- Records supplied
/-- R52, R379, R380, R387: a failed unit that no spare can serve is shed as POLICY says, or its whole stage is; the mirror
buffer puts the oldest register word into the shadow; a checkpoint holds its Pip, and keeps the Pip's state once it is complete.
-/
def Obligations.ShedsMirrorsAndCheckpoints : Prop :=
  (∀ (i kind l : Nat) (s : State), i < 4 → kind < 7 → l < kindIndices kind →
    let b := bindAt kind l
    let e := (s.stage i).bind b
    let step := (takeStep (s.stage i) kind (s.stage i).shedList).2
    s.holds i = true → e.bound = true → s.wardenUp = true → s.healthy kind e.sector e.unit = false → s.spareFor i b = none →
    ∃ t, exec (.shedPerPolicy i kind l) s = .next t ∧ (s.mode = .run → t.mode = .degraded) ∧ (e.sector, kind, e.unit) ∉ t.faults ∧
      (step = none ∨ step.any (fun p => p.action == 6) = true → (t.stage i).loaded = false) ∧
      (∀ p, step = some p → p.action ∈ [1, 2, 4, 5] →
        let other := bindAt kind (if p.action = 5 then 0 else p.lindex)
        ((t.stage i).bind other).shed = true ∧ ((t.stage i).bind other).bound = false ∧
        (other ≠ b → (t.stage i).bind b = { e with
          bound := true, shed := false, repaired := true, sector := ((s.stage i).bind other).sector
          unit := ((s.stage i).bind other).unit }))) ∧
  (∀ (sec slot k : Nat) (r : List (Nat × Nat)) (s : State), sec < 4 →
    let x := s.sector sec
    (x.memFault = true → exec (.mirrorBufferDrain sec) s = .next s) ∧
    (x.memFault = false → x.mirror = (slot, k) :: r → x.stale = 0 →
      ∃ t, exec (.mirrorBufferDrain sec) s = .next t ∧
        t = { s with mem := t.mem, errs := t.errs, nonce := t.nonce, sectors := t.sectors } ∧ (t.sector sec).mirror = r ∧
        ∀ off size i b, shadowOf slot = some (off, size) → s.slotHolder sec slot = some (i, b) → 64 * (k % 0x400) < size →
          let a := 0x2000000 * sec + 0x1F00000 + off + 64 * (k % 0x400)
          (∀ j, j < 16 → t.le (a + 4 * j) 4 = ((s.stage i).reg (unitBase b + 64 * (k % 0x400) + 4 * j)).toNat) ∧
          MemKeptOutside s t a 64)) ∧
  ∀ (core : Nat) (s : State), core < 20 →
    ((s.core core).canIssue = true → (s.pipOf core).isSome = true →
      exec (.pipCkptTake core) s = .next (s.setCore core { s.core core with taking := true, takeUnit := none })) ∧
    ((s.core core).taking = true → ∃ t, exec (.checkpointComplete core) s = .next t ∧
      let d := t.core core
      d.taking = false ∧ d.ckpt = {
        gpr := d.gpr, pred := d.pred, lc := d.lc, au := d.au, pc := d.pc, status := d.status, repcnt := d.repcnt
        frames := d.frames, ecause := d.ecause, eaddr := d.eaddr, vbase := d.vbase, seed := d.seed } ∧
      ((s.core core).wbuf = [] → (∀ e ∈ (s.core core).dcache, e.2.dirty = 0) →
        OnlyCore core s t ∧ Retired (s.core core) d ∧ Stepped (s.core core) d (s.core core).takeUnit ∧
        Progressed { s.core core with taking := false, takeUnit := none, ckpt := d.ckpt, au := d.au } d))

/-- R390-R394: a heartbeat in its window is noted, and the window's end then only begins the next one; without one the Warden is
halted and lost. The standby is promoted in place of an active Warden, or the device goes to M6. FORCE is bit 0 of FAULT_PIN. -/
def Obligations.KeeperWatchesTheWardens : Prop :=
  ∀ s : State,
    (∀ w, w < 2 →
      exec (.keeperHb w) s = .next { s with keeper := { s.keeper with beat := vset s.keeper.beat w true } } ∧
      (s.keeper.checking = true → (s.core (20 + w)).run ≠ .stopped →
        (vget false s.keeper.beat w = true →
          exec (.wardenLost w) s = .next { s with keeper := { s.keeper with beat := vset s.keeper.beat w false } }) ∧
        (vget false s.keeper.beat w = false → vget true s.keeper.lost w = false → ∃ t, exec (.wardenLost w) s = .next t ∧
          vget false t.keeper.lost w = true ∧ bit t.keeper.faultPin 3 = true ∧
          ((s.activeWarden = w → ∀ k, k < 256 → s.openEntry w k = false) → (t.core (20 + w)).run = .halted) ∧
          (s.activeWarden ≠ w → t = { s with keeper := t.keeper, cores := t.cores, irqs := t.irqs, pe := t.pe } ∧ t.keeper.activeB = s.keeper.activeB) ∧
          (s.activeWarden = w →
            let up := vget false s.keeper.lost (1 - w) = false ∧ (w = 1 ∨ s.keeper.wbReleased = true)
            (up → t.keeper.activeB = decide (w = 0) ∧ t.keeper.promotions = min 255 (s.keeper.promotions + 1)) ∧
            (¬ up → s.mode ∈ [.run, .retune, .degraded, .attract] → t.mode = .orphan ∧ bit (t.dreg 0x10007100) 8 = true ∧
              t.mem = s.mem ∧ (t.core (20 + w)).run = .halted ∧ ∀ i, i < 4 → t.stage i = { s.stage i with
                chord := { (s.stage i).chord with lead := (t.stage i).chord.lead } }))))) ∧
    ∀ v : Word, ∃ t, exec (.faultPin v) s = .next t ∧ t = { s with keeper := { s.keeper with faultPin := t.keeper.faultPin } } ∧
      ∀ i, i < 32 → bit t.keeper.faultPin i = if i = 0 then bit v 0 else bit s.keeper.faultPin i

- Exercise
Copy out the listing above, line by line and exactly, from its first line to the line holding "s.holds i = true", inclusive.

- Expected answer
/-- R52, R379, R380, R387: a failed unit that no spare can serve is shed as POLICY says, or its whole stage is; the mirror
buffer puts the oldest register word into the shadow; a checkpoint holds its Pip, and keeps the Pip's state once it is complete.
-/
def Obligations.ShedsMirrorsAndCheckpoints : Prop :=
  (∀ (i kind l : Nat) (s : State), i < 4 → kind < 7 → l < kindIndices kind →
    let b := bindAt kind l
    let e := (s.stage i).bind b
    let step := (takeStep (s.stage i) kind (s.stage i).shedList).2
    s.holds i = true → e.bound = true → s.wardenUp = true → s.healthy kind e.sector e.unit = false → s.spareFor i b = none →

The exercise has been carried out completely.